Source data

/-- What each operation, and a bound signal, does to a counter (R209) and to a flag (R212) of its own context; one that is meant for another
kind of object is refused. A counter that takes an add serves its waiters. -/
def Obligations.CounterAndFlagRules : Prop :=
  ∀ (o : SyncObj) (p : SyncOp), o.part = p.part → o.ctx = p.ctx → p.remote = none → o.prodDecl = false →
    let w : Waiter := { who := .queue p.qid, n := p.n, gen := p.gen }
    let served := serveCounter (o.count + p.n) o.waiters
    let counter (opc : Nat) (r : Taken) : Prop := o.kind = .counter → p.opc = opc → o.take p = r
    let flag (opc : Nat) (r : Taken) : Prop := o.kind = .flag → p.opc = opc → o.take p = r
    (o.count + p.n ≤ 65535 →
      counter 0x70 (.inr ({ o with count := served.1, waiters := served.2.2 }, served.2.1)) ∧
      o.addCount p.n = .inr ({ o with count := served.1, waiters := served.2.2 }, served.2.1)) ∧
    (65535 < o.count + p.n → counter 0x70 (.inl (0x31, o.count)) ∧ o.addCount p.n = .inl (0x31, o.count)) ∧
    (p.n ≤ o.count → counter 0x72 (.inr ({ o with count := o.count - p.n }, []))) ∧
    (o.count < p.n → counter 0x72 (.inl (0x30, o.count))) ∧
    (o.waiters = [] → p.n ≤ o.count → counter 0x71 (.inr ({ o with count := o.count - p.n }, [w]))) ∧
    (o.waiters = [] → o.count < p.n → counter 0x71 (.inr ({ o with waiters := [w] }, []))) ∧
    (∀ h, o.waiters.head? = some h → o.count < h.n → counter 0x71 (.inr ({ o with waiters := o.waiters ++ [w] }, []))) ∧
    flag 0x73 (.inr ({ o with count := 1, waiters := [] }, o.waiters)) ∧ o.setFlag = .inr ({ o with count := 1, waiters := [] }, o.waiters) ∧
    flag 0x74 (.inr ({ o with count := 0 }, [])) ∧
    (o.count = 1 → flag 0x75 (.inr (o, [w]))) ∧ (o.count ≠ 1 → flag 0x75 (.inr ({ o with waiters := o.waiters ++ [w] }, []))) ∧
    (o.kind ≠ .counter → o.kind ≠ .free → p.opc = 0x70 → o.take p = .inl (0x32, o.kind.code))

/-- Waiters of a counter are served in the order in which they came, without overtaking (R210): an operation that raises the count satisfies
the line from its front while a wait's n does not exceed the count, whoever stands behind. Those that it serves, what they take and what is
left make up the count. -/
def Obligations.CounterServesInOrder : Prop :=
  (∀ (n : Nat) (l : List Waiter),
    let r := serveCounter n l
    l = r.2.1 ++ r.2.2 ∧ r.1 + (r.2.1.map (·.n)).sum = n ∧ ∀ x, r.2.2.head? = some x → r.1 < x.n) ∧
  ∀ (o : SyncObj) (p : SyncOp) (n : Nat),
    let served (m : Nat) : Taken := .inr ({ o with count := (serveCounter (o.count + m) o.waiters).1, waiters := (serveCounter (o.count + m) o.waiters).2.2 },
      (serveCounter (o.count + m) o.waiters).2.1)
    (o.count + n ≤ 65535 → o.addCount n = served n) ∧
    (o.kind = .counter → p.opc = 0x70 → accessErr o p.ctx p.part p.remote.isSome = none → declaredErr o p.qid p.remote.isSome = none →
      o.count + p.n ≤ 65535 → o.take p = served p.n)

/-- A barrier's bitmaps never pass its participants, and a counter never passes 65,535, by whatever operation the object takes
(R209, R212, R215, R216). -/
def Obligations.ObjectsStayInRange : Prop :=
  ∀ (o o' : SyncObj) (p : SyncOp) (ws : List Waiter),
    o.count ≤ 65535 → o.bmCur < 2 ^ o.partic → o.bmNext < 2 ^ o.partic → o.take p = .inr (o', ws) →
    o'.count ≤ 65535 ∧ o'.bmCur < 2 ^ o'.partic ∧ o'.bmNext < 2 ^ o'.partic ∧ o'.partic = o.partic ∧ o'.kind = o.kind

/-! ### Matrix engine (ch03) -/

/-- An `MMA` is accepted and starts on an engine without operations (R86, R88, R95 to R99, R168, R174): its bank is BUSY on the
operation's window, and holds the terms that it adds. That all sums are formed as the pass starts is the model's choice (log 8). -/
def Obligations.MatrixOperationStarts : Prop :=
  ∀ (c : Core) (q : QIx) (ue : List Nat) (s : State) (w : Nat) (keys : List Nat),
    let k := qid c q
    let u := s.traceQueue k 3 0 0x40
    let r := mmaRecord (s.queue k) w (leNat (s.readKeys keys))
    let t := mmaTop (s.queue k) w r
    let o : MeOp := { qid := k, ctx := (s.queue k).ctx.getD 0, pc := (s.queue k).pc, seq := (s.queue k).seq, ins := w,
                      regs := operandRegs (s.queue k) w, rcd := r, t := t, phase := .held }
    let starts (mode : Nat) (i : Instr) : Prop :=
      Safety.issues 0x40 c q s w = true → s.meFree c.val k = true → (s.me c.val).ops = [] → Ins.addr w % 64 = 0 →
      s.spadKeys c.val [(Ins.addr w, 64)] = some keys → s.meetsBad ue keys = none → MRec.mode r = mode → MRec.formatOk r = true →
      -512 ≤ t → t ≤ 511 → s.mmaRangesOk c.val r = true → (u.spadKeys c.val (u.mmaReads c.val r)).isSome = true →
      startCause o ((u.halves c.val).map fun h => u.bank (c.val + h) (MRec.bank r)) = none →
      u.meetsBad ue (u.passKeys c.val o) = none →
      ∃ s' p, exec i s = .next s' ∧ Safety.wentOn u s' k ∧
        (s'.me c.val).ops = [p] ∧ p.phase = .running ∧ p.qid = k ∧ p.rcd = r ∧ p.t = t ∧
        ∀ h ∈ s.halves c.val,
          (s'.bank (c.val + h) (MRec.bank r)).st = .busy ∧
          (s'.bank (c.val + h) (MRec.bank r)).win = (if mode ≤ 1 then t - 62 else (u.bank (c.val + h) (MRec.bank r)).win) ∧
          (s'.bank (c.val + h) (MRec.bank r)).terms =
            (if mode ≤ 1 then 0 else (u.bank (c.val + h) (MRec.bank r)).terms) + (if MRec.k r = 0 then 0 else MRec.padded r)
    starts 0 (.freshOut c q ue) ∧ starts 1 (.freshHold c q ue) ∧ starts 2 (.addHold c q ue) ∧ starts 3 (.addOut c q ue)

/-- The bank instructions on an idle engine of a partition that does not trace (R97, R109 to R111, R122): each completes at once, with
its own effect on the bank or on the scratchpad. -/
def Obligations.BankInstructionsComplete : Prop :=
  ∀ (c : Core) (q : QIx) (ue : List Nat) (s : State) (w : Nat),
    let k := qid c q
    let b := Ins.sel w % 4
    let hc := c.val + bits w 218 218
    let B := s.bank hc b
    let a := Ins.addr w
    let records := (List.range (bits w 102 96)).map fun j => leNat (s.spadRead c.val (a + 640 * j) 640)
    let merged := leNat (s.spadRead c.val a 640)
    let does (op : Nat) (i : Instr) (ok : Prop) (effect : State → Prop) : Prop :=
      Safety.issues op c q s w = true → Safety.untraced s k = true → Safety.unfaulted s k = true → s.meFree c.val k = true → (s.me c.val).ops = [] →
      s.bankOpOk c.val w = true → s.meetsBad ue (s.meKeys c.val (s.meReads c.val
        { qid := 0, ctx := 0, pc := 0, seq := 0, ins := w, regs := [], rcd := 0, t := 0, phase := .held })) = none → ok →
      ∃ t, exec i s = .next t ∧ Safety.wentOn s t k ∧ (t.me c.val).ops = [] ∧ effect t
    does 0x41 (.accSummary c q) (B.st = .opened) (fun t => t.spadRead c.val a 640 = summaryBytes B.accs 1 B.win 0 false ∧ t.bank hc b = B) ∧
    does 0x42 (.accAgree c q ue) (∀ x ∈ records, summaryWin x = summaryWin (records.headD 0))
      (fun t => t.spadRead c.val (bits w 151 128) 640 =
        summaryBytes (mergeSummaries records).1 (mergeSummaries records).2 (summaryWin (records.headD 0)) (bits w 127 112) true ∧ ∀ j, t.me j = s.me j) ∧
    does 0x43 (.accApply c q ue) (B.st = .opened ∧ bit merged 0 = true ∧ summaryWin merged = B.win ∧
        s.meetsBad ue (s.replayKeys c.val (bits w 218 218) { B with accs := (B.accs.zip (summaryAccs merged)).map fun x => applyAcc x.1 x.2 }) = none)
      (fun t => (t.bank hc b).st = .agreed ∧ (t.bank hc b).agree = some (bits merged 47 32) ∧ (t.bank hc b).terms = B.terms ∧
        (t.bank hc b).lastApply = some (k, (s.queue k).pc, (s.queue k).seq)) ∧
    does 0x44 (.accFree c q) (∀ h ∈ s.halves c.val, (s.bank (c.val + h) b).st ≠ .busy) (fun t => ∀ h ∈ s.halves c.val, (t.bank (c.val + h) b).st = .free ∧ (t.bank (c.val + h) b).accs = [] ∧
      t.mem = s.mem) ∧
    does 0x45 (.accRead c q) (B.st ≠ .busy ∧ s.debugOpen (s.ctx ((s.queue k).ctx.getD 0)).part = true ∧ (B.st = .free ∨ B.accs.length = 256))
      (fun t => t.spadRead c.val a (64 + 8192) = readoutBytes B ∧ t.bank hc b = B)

▸ **AIM OF THE TASK**: How many lines in the entries include the string "headD"? Answer with the number alone.

▸ **SOLUTION TO THE PROBLEM**: 2